Working data:

/-- The shapes of the meanings, with their operands; a number at the end is the cycle count where the operand decides
it. -/
inductive Shape where
  | nop
  | stop
  | halt
  | di
  | ei
  | prefixCb (op2 : Byte)
  | illegal (op : Byte)
  | copyReg (dst src : Reg8)
  | loadImm (dst : Reg8) (n : Byte)
  | loadAtHl (dst : Reg8)
  | storeAtHl (src : Reg8)
  | storeImmAtHl (n : Byte)
  | loadAtPair (p : Pair)
  | storeAtPair (p : Pair)
  | loadAbs (nn : Word)
  | storeAbs (nn : Word)
  | loadHigh (n : Byte)
  | storeHigh (n : Byte)
  | loadHighC
  | storeHighC
  | storeStep (d : Word)
  | loadStep (d : Word)
  | loadPair (p : Pair) (nn : Word)
  | storeSp (nn : Word)
  | spFromHl
  | hlFromSpRel (e : Byte)
  | push (p : StackPair)
  | pop (p : StackPair)
  | aluPlace (op : AluOp) (p : Place) (n : Nat)
  | aluImm (op : AluOp) (n : Byte)
  | incPlace (p : Place) (n : Nat)
  | decPlace (p : Place) (n : Nat)
  | daa
  | cpl
  | scf
  | ccf
  | addHl (p : Pair)
  | incPair (p : Pair)
  | decPair (p : Pair)
  | addSpRel (e : Byte)
  | rotA (op : RotOp)
  | rot (op : RotOp) (p : Place) (n : Nat)
  | bit (b : Fin 8) (p : Place) (n : Nat)
  | res (b : Fin 8) (p : Place) (n : Nat)
  | set (b : Fin 8) (p : Place) (n : Nat)
  | jump (nn : Word)
  | jumpIf (cc : Cond) (nn : Word)
  | jumpHl
  | jumpRel (e : Byte)
  | jumpRelIf (cc : Cond) (e : Byte)
  | call (nn : Word)
  | callIf (cc : Cond) (nn : Word)
  | ret
  | retIf (cc : Cond)
  | reti
  | rst (t : Word)

/-- What a shape does. -/
def Shape.run (s : State) : Shape → State
  | .nop => s.cycles 4
  | .stop => (s.setMode .stopped).cycles 4
  | .halt => (s.setMode .halted).cycles 4
  | .di => s.disableInterrupts.cycles 4
  | .ei => s.enableInterrupts.cycles 4
  | .prefixCb op2 => s.extended op2
  | .illegal op => s.raiseDecodeFault op (s.pc - 1)
  | .copyReg dst src => (s.setReg dst (s.reg src)).cycles 4
  | .loadImm dst n => (s.setReg dst n).cycles 8
  | .loadAtHl dst => (s.load dst s.hl).cycles 8
  | .storeAtHl src => (s.store s.hl (s.reg src)).cycles 8
  | .storeImmAtHl n => (s.store s.hl n).cycles 12
  | .loadAtPair p => (s.load .a (s.pair p)).cycles 8
  | .storeAtPair p => (s.store (s.pair p) s.a).cycles 8
  | .loadAbs nn => (s.load .a nn).cycles 16
  | .storeAbs nn => (s.store nn s.a).cycles 16
  | .loadHigh n => (s.load .a (highPage n)).cycles 12
  | .storeHigh n => (s.store (highPage n) s.a).cycles 12
  | .loadHighC => (s.load .a (highPage s.c)).cycles 8
  | .storeHighC => (s.store (highPage s.c) s.a).cycles 8
  | .storeStep d => ((s.store s.hl s.a).stepHl d).cycles 8
  | .loadStep d => ((s.load .a s.hl).stepHl d).cycles 8
  | .loadPair p nn => (s.setPair p nn).cycles 12
  | .storeSp nn => (s.write16 nn s.sp).cycles 20
  | .spFromHl => (s.setSp s.hl).cycles 8
  | .hlFromSpRel e => (s.loadHlSpRel e).cycles 12
  | .push p => (s.push16 (s.stackPair p)).cycles 16
  | .pop p => (s.pop16.2.setStackPair p s.pop16.1).cycles 12
  | .aluPlace op p n => (s.aluPlace op p).cycles n
  | .aluImm op n => (s.alu op n).cycles 8
  | .incPlace p n => (s.modify8 p inc8).cycles n
  | .decPlace p n => (s.modify8 p dec8).cycles n
  | .daa => (s.onA (bcdCorrect s.cfg.daaMode)).cycles 4
  | .cpl => s.complementA.cycles 4
  | .scf => s.setCarry.cycles 4
  | .ccf => s.flipCarry.cycles 4
  | .addHl p => (s.addToHl (s.pair p)).cycles 8
  | .incPair p => (s.setPair p (s.pair p + 1)).cycles 8
  | .decPair p => (s.setPair p (s.pair p - 1)).cycles 8
  | .addSpRel e => (s.addSpRel e).cycles 16
  | .rotA op => (s.onA (Machine.rotA op)).cycles 4
  | .rot op p n => (s.modify8 p (rot8 op)).cycles n
  | .bit b p n => (s.bitTest b p).cycles n
  | .res b p n => (s.modifyQuiet p (resBit b)).cycles n
  | .set b p n => (s.modifyQuiet p (setBit b)).cycles n
  | .jump nn => (s.setPc nn).cycles 16
  | .jumpIf cc nn => s.ifCond cc (·.setPc nn) 16 12
  | .jumpHl => (s.setPc s.hl).cycles 4
  | .jumpRel e => (s.jumpRel e).cycles 12
  | .jumpRelIf cc e => s.ifCond cc (·.jumpRel e) 12 8
  | .call nn => (s.call nn).cycles 24
  | .callIf cc nn => s.ifCond cc (·.call nn) 24 12
  | .ret => s.ret.cycles 16
  | .retIf cc => s.ifCond cc State.ret 20 8
  | .reti => s.returnFromInterrupt.cycles 16
  | .rst t => (s.call t).cycles 16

What needs to be done:
Quote the material exactly, leaving nothing out.

Solution to this problem:
/-- The shapes of the meanings, with their operands; a number at the end is the cycle count where the operand decides
it. -/
inductive Shape where
  | nop
  | stop
  | halt
  | di
  | ei
  | prefixCb (op2 : Byte)
  | illegal (op : Byte)
  | copyReg (dst src : Reg8)
  | loadImm (dst : Reg8) (n : Byte)
  | loadAtHl (dst : Reg8)
  | storeAtHl (src : Reg8)
  | storeImmAtHl (n : Byte)
  | loadAtPair (p : Pair)
  | storeAtPair (p : Pair)
  | loadAbs (nn : Word)
  | storeAbs (nn : Word)
  | loadHigh (n : Byte)
  | storeHigh (n : Byte)
  | loadHighC
  | storeHighC
  | storeStep (d : Word)
  | loadStep (d : Word)
  | loadPair (p : Pair) (nn : Word)
  | storeSp (nn : Word)
  | spFromHl
  | hlFromSpRel (e : Byte)
  | push (p : StackPair)
  | pop (p : StackPair)
  | aluPlace (op : AluOp) (p : Place) (n : Nat)
  | aluImm (op : AluOp) (n : Byte)
  | incPlace (p : Place) (n : Nat)
  | decPlace (p : Place) (n : Nat)
  | daa
  | cpl
  | scf
  | ccf
  | addHl (p : Pair)
  | incPair (p : Pair)
  | decPair (p : Pair)
  | addSpRel (e : Byte)
  | rotA (op : RotOp)
  | rot (op : RotOp) (p : Place) (n : Nat)
  | bit (b : Fin 8) (p : Place) (n : Nat)
  | res (b : Fin 8) (p : Place) (n : Nat)
  | set (b : Fin 8) (p : Place) (n : Nat)
  | jump (nn : Word)
  | jumpIf (cc : Cond) (nn : Word)
  | jumpHl
  | jumpRel (e : Byte)
  | jumpRelIf (cc : Cond) (e : Byte)
  | call (nn : Word)
  | callIf (cc : Cond) (nn : Word)
  | ret
  | retIf (cc : Cond)
  | reti
  | rst (t : Word)

/-- What a shape does. -/
def Shape.run (s : State) : Shape → State
  | .nop => s.cycles 4
  | .stop => (s.setMode .stopped).cycles 4
  | .halt => (s.setMode .halted).cycles 4
  | .di => s.disableInterrupts.cycles 4
  | .ei => s.enableInterrupts.cycles 4
  | .prefixCb op2 => s.extended op2
  | .illegal op => s.raiseDecodeFault op (s.pc - 1)
  | .copyReg dst src => (s.setReg dst (s.reg src)).cycles 4
  | .loadImm dst n => (s.setReg dst n).cycles 8
  | .loadAtHl dst => (s.load dst s.hl).cycles 8
  | .storeAtHl src => (s.store s.hl (s.reg src)).cycles 8
  | .storeImmAtHl n => (s.store s.hl n).cycles 12
  | .loadAtPair p => (s.load .a (s.pair p)).cycles 8
  | .storeAtPair p => (s.store (s.pair p) s.a).cycles 8
  | .loadAbs nn => (s.load .a nn).cycles 16
  | .storeAbs nn => (s.store nn s.a).cycles 16
  | .loadHigh n => (s.load .a (highPage n)).cycles 12
  | .storeHigh n => (s.store (highPage n) s.a).cycles 12
  | .loadHighC => (s.load .a (highPage s.c)).cycles 8
  | .storeHighC => (s.store (highPage s.c) s.a).cycles 8
  | .storeStep d => ((s.store s.hl s.a).stepHl d).cycles 8
  | .loadStep d => ((s.load .a s.hl).stepHl d).cycles 8
  | .loadPair p nn => (s.setPair p nn).cycles 12
  | .storeSp nn => (s.write16 nn s.sp).cycles 20
  | .spFromHl => (s.setSp s.hl).cycles 8
  | .hlFromSpRel e => (s.loadHlSpRel e).cycles 12
  | .push p => (s.push16 (s.stackPair p)).cycles 16
  | .pop p => (s.pop16.2.setStackPair p s.pop16.1).cycles 12
  | .aluPlace op p n => (s.aluPlace op p).cycles n
  | .aluImm op n => (s.alu op n).cycles 8
  | .incPlace p n => (s.modify8 p inc8).cycles n
  | .decPlace p n => (s.modify8 p dec8).cycles n
  | .daa => (s.onA (bcdCorrect s.cfg.daaMode)).cycles 4
  | .cpl => s.complementA.cycles 4
  | .scf => s.setCarry.cycles 4
  | .ccf => s.flipCarry.cycles 4
  | .addHl p => (s.addToHl (s.pair p)).cycles 8
  | .incPair p => (s.setPair p (s.pair p + 1)).cycles 8
  | .decPair p => (s.setPair p (s.pair p - 1)).cycles 8
  | .addSpRel e => (s.addSpRel e).cycles 16
  | .rotA op => (s.onA (Machine.rotA op)).cycles 4
  | .rot op p n => (s.modify8 p (rot8 op)).cycles n
  | .bit b p n => (s.bitTest b p).cycles n
  | .res b p n => (s.modifyQuiet p (resBit b)).cycles n
  | .set b p n => (s.modifyQuiet p (setBit b)).cycles n
  | .jump nn => (s.setPc nn).cycles 16
  | .jumpIf cc nn => s.ifCond cc (·.setPc nn) 16 12
  | .jumpHl => (s.setPc s.hl).cycles 4
  | .jumpRel e => (s.jumpRel e).cycles 12
  | .jumpRelIf cc e => s.ifCond cc (·.jumpRel e) 12 8
  | .call nn => (s.call nn).cycles 24
  | .callIf cc nn => s.ifCond cc (·.call nn) 24 12
  | .ret => s.ret.cycles 16
  | .retIf cc => s.ifCond cc State.ret 20 8
  | .reti => s.returnFromInterrupt.cycles 16
  | .rst t => (s.call t).cycles 16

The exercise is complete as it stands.